BEGIN
-- ==== Sys2Proof/Machine/Receive.lean ====
section
/-! DEFINITION. Meanings of the commands of the receive chains, the lanes and the detector bank (R53-R79, R152). -/

namespace Sys2Proof.Machine

open Sys2Proof

/-! ## Receive chains -/

/-- Four samples in 1 µs reach 0.9 of full scale, counting CLIPCNT and raising RX_CLIP (R53). -/
def execClipEvent (c : RxChain) (s : State) : Host.Outcome State Fault Refusal :=
  .next (s.clip c.num)

/-- After a quiet HOLD period in auto mode the attenuator falls by one code (R55). -/
def execAttStepDown (c : RxChain) (s : State) : Host.Outcome State Fault Refusal :=
  .next (s.attFall c.num)

/-- When a chain's domains are all released the chain starts its foreground calibration (R57). -/
def execChainCalStart (c : RxChain) (s : State) : Host.Outcome State Fault Refusal :=
  .next (s.calBegin c.num)

/-- The foreground calibration ends and the chain sets READY (R57). -/
def execChainCalDone (c : RxChain) (skew : BitVec 9) (s : State) : Host.Outcome State Fault Refusal :=
  .next ((s.chainDone c.num skew).sniffReady)

/-- The sampling PLL loses lock and both chains clear READY (R57). -/
def execSamplingPllUnlock (s : State) : Host.Outcome State Fault Refusal :=
  .next (s.smpUnlock.servePending.sniffDetached)

/-- The sampling PLL relocks and the chains calibrate with retained coefficients (R57). -/
def execSamplingPllRelock (s : State) : Host.Outcome State Fault Refusal :=
  .next (s.smpRelock)

/-- Every PERIOD the chain requests the Sluice's RX background calibration grant (R58). -/
def execBgCalPeriod (c : RxChain) (s : State) : Host.Outcome State Fault Refusal :=
  .next (s.bgPeriod c.num)

/-- With the grant held, new coefficients are applied in the first gap (R58). -/
def execBgCalApply (c : RxChain) (skew : BitVec 9) (s : State) : Host.Outcome State Fault Refusal :=
  .next (s.bgApply c.num skew)

/-- After MAXWAIT without a gap the coefficients are applied at once, flagging lanes in RECEIVE (R59). -/
def execBgCalForce (c : RxChain) (skew : BitVec 9) (s : State) : Host.Outcome State Fault Refusal :=
  .next (s.bgForce c.num skew)

/-- RXC CALCMD 1 requests a must-run-now foreground calibration (R60). -/
def execRxcFullCal (m : Master) (c : RxChain) (s : State) : Host.Outcome State Fault Refusal :=
  .next (s.portCmd m (Port.RXC_CALCMD c.num) 1 fun t => (t.rxCalcmd c.num 1).servePending.sniffDetached)

/-- RXC CALCMD 2 requests a background application at the next gap (R60). -/
def execRxcBgApplyCmd (m : Master) (c : RxChain) (s : State) : Host.Outcome State Fault Refusal :=
  .next (s.portCmd m (Port.RXC_CALCMD c.num) 2 fun t => t.rxCalcmd c.num 2)

/-! ## Lanes -/

/-- START checks a manual lane's configuration and attaches it to its bin, or sets CFG_ERR (R64). -/
def execLaneStart (m : Master) (l : Fin 64) (s : State) : Host.Outcome State Fault Refusal :=
  .next (s.portCmd m (Port.LAN_CMD l.val) 1 fun t => t.laneCmd l.val 1)

/-- STOP detaches a searching lane or is remembered until its packet closes (R67). -/
def execLaneStop (m : Master) (l : Fin 64) (s : State) : Host.Outcome State Fault Refusal :=
  .next (s.portCmd m (Port.LAN_CMD l.val) 2 fun t => t.laneCmd l.val 2)

/-- CLAIM turns a spare lane into a manual lane (R62). -/
def execLaneClaim (m : Master) (l : Fin 64) (s : State) : Host.Outcome State Fault Refusal :=
  .next (s.portCmd m (Port.LAN_CMD l.val) 3 fun t => t.laneCmd l.val 3)

/-- RELEASE returns an idle manual lane to the spare pool (R62). -/
def execLaneRelease (m : Master) (l : Fin 64) (s : State) : Host.Outcome State Fault Refusal :=
  .next (s.portCmd m (Port.LAN_CMD l.val) 4 fun t => t.laneCmd l.val 4)

/-- TEST starts the 50 µs self-test of a faulted lane (R70). -/
def execLaneTest (m : Master) (l : Fin 64) (s : State) : Host.Outcome State Fault Refusal :=
  .next (s.portCmd m (Port.LAN_CMD l.val) 5 fun t => t.laneCmd l.val 5)

/-- The lane self-test ends; a pass makes the lane spare (R70). -/
def execLaneTestDone (l : Fin 64) (pass : Bool) (s : State) : Host.Outcome State Fault Refusal :=
  .next (s.laneTestEnd l.val pass)

/-- The PHY's fill time elapses and the lane arms its detector in SEARCH (R67). -/
def execLaneFillDone (l : Fin 64) (s : State) : Host.Outcome State Fault Refusal :=
  .next (s.laneFilled l.val)

/-- A lane matches its sync word, takes a header cell and stamps link time (R67). -/
def execSyncMatch (l : Fin 64) (sync : BitVec 32) (ts : BitVec 54) (meas : RxMeas)
    (s : State) : Host.Outcome State Fault Refusal :=
  .next (s.syncMatch l.val sync ts meas)

/-- At header time a length field above the limit discards the frame and counts LENOVER (R152). -/
def execLengthFieldReceived (l : Fin 64) (air : List Octet) (s : State) : Host.Outcome State Fault Refusal :=
  .next (s.lengthSeen l.val air)

/-- The last bit arrives, the CRC is checked and the lane closes the packet for its sequencer (R67). -/
def execPacketEnd (l : Fin 64) (air : List Octet) (crc : BitVec 24) (s : State) : Host.Outcome State Fault Refusal :=
  .next ((s.packetEnd l.val (air ++ crcOctets crc)).sniffDetached)

/-- Once the air time of a frame discarded for its length field has passed, the lane returns to SEARCH (R152). -/
def execLenoverAirTimePassed (l : Fin 64) (s : State) : Host.Outcome State Fault Refusal :=
  .next ((s.lenOverEnd l.val).sniffDetached)

/-- PRE ticks before ramp-up a grid is blanked on both chains, closing packets in RECEIVE (R78). -/
def execBlankingStart (t : TxChain) (s : State) : Host.Outcome State Fault Refusal :=
  .next ((s.blankStart (decide (t.num = 1))).servePending.sniffDetached)

/-- POST ticks after ramp-down blanking of the grid ends (R78). -/
def execBlankingEnd (t : TxChain) (s : State) : Host.Outcome State Fault Refusal :=
  .next (s.blankEnd (decide (t.num = 1)))

/-- A lane detects a parity, ECC or length fault, closes its packet and becomes faulted (R70). -/
def execLaneFaultDetect (l : Fin 64) (kind : LaneFaultKind) (s : State) : Host.Outcome State Fault Refusal :=
  .next ((s.laneFault l.val kind).sniffDetached)

/-- A read of LAN_n_RSSI latches the rest of the report for that master (R73). -/
def execLaneReportRead (m : Master) (l : Fin 64) (s : State) : Host.Outcome State Fault Refusal :=
  .next (s.masterRead m (Port.LAN_RSSI l.val))

/-! ## Detector bank -/

/-- The detector bank finds a preamble and the lowest free watch lane attaches to the bin (R75). -/
def execWatchDetection (gridW : Bool) (bin : BitVec 9) (phy : BitVec 3)
    (s : State) : Host.Outcome State Fault Refusal :=
  .next (s.watchDetect gridW bin.toNat phy.toNat)

/-- No entry matches within the sync duration and the watch lane is released (R75). -/
def execWatchNomatchRelease (l : Fin 64) (s : State) : Host.Outcome State Fault Refusal :=
  .next (s.noMatch l.val)

/-- A write to RXC_WM_e_3 applies the staged watch match entry (R77). -/
def execWatchEntryApply (m : Master) (e : Fin 8) (v : Word) (s : State) : Host.Outcome State Fault Refusal :=
  .next (s.portCmd m (Port.RXC_WM_3 e.val) v fun t => t.watchApply e.val v)

/-- The rewrite of the channelizer coefficients is complete: its grant is released and lanes are no longer marked
(R303). -/
def execChzscrubDone (s : State) : Host.Outcome State Fault Refusal :=
  .next (s.chzScrubDone)

end Sys2Proof.Machine
end

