-- ==== Sys2Proof/Machine/Sequencers.lean ====
section
/-! DEFINITION. Meanings of the commands of the link timebase: calendar, sequencers, sniff windows and the
transmit-time accountant (R107-R128, R158, R179, R395). -/

namespace Sys2Proof.Machine

open Sys2Proof

/-- INSERT enters a context in the calendar, advancing a passed anchor (R110). -/
def execInsert (m : Master) (s : State) : Host.Outcome State Fault Refusal :=
  .next (s.portCmd m (Port.SEQ_CAL_CMD) 1 fun t => t.calCmdRecord 1)

/-- REMOVE takes a context from the calendar after its event in progress (R110). -/
def execRemove (m : Master) (s : State) : Host.Outcome State Fault Refusal :=
  .next (s.portCmd m (Port.SEQ_CAL_CMD) 2 fun t => t.calCmdRecord 2)

/-- UPDATE copies a 17-word image into a pending slot for its instant (R110). -/
def execUpdate (m : Master) (s : State) : Host.Outcome State Fault Refusal :=
  .next (s.portCmd m (Port.SEQ_CAL_CMD) 3 fun t => t.calCmdRecord 3)

/-- At an event's setup point the assigned sequencer arms the event or closes it as missed (R112). -/
def execEventSetup (ctx : BitVec 14) (s : State) : Host.Outcome State Fault Refusal :=
  .next (s.missRecord ((s.setupSubst ctx.toNat).eventSetup ctx.toNat) ctx.toNat)

/-- A waiting sequencer loads the context once the previous event's CLOSE is complete (R179). -/
def execContextLoad (q : Fin 16) (s : State) : Host.Outcome State Fault Refusal :=
  .next (s.loadRecord q.val)

/-- At E less W less fill time a follower starts its lane (R112). -/
def execFollowerListenStart (q : Fin 16) (s : State) : Host.Outcome State Fault Refusal :=
  .next (s.listenStart q.val)

/-- E plus W passes without sync and the event closes with EVSTAT 1 (R112). -/
def execListenTimeout (q : Fin 16) (s : State) : Host.Outcome State Fault Refusal :=
  .next (s.listenTimeout q.val)

/-- The response window passes without sync and the event closes (R112). -/
def execResponseWindowExpiry (q : Fin 16) (s : State) : Host.Outcome State Fault Refusal :=
  .next (s.windowExpiry q.val)

/-- The event's close time arrives and nothing new starts (R112). -/
def execCloseTime (q : Fin 16) (s : State) : Host.Outcome State Fault Refusal :=
  .next (s.closeReached q.val)

/-- CLOSE writes the context's state, releases the lane and updates the calendar (R112). -/
def execEventClose (q : Fin 16) (s : State) : Host.Outcome State Fault Refusal :=
  .next (s.closeRecord q.val)

/-- Link time reaches LAST_ANCHOR plus SUPV and the connection ends with LINK_LOST (R118). -/
def execSupervisionTimeout (ctx : BitVec 14) (s : State) : Host.Outcome State Fault Refusal :=
  .next (s.supervise ctx.toNat)

/-- A sequencer detects a fault, ends its transmission and becomes faulted (R107). -/
def execSeqFaultDetect (q : Fin 16) (kind : SeqFaultKind) (s : State) : Host.Outcome State Fault Refusal :=
  .next (s.faultRecord q.val kind)

/-- TEST starts the 100 µs self-test of a faulted sequencer (R107). -/
def execSeqTest (m : Master) (q : Fin 16) (s : State) : Host.Outcome State Fault Refusal :=
  .next (s.portCmd m (Port.SEQ_CMD q.val) 1 fun t => t.seqCmd q.val 1)

/-- The sequencer self-test ends; a pass makes it spare (R107). -/
def execSeqTestDone (q : Fin 16) (pass : Bool) (s : State) : Host.Outcome State Fault Refusal :=
  .next (s.seqTestEnd q.val pass)

/-- At anchor plus JOINOFF the source sends queued join responses and listens (R158). -/
def execJoinWindowStart (q : Fin 16) (s : State) : Host.Outcome State Fault Refusal :=
  .next (s.joinStart q.val)

/-- The join window ends (R158). -/
def execJoinWindowEnd (q : Fin 16) (s : State) : Host.Outcome State Fault Refusal :=
  .next (s.joinEnd q.val)

/-- At NEXT less LEAD LTB asks the power controller to restore an entry's domains (R121). -/
def execSniffRestore (e : Fin 8) (s : State) : Host.Outcome State Fault Refusal :=
  .next (s.sniffRestore e.val)

/-- At NEXT SEQ_0 serves a sniff entry and adds PERIOD to NEXT (R120). -/
def execSniffWindowStart (e : Fin 8) (s : State) : Host.Outcome State Fault Refusal :=
  .next (s.sniffStart e.val)

/-- A sniff listen ends at its scheduled end (R121). -/
def execSniffListenEnd (s : State) : Host.Outcome State Fault Refusal :=
  .next (s.sniffHeard)

/-- After a window's last action its domains go off again (R395). -/
def execSniffWindowEnd (s : State) : Host.Outcome State Fault Refusal :=
  .next (s.sniffEnd)

/-- A new ledger slot begins and the oldest slot leaves the span (R124). -/
def execLedgerSlotBoundary (b : Fin 8) (s : State) : Host.Outcome State Fault Refusal :=
  .next (s.slotBoundary b.val)

/-- LTB_ACC_CMD 1 clears settled charges in BLANK and DEVELOP (R128). -/
def execLedgerClear (m : Master) (s : State) : Host.Outcome State Fault Refusal :=
  .next (s.portCmd m (Port.LTB_ACC_CMD) 1 fun t => t.clearLedgers)

end Sys2Proof.Machine
end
END
What to do :: Every line above from the line with "calendar (R112). -/" to the line with "sequencer (R107). -/", inclusive, must be returned exactly; no other line belongs in the reply.

Reply ::
/-- CLOSE writes the context's state, releases the lane and updates the calendar (R112). -/
def execEventClose (q : Fin 16) (s : State) : Host.Outcome State Fault Refusal :=
  .next (s.closeRecord q.val)

/-- Link time reaches LAST_ANCHOR plus SUPV and the connection ends with LINK_LOST (R118). -/
def execSupervisionTimeout (ctx : BitVec 14) (s : State) : Host.Outcome State Fault Refusal :=
  .next (s.supervise ctx.toNat)

/-- A sequencer detects a fault, ends its transmission and becomes faulted (R107). -/
def execSeqFaultDetect (q : Fin 16) (kind : SeqFaultKind) (s : State) : Host.Outcome State Fault Refusal :=
  .next (s.faultRecord q.val kind)

/-- TEST starts the 100 µs self-test of a faulted sequencer (R107). -/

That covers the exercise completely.